> [Exercise]:
Starting at the line with "s.time := rfl" and going on through the line with "s.ctxs := rfl", reproduce each line in the records below exactly and nothing more.

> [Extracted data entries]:
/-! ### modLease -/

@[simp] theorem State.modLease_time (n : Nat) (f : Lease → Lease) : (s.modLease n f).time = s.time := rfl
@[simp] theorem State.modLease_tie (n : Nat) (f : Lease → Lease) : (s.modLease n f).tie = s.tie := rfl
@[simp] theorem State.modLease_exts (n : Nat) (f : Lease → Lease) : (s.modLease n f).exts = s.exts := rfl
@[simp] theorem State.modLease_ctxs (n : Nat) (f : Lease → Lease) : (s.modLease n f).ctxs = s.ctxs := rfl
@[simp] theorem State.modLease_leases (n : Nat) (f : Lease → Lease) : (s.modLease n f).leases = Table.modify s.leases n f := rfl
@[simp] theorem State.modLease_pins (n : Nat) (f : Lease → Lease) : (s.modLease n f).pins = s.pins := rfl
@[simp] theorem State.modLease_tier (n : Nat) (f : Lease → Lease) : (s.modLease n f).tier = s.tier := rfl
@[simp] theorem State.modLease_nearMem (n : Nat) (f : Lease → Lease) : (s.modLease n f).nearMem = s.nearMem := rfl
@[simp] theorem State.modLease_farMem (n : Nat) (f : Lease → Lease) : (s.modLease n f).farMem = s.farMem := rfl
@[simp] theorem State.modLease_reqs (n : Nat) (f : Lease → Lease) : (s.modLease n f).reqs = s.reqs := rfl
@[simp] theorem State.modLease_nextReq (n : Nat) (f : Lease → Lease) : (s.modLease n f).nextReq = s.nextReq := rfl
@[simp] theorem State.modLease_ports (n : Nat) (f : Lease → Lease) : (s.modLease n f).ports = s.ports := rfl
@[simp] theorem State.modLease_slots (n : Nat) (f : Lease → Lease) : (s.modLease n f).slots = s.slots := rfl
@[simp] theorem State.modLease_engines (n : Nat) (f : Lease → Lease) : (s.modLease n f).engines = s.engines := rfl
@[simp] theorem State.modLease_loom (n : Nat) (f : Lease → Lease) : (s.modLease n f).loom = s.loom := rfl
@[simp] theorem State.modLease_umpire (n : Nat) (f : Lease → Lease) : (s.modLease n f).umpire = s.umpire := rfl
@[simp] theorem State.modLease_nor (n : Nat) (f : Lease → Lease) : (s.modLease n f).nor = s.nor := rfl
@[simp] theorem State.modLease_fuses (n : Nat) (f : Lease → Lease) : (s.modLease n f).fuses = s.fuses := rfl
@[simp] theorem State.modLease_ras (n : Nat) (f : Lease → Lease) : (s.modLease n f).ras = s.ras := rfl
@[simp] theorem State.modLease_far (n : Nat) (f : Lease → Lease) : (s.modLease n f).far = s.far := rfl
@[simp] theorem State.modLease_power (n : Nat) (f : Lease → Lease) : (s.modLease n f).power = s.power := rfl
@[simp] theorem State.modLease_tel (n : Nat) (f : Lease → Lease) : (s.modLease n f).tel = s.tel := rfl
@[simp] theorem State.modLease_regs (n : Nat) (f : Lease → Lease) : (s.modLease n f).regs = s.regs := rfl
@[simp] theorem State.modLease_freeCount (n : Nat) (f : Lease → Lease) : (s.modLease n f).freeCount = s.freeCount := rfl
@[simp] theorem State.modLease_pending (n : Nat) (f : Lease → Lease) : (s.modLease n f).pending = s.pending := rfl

> [Response area]:
@[simp] theorem State.modLease_time (n : Nat) (f : Lease → Lease) : (s.modLease n f).time = s.time := rfl
@[simp] theorem State.modLease_tie (n : Nat) (f : Lease → Lease) : (s.modLease n f).tie = s.tie := rfl
@[simp] theorem State.modLease_exts (n : Nat) (f : Lease → Lease) : (s.modLease n f).exts = s.exts := rfl
@[simp] theorem State.modLease_ctxs (n : Nat) (f : Lease → Lease) : (s.modLease n f).ctxs = s.ctxs := rfl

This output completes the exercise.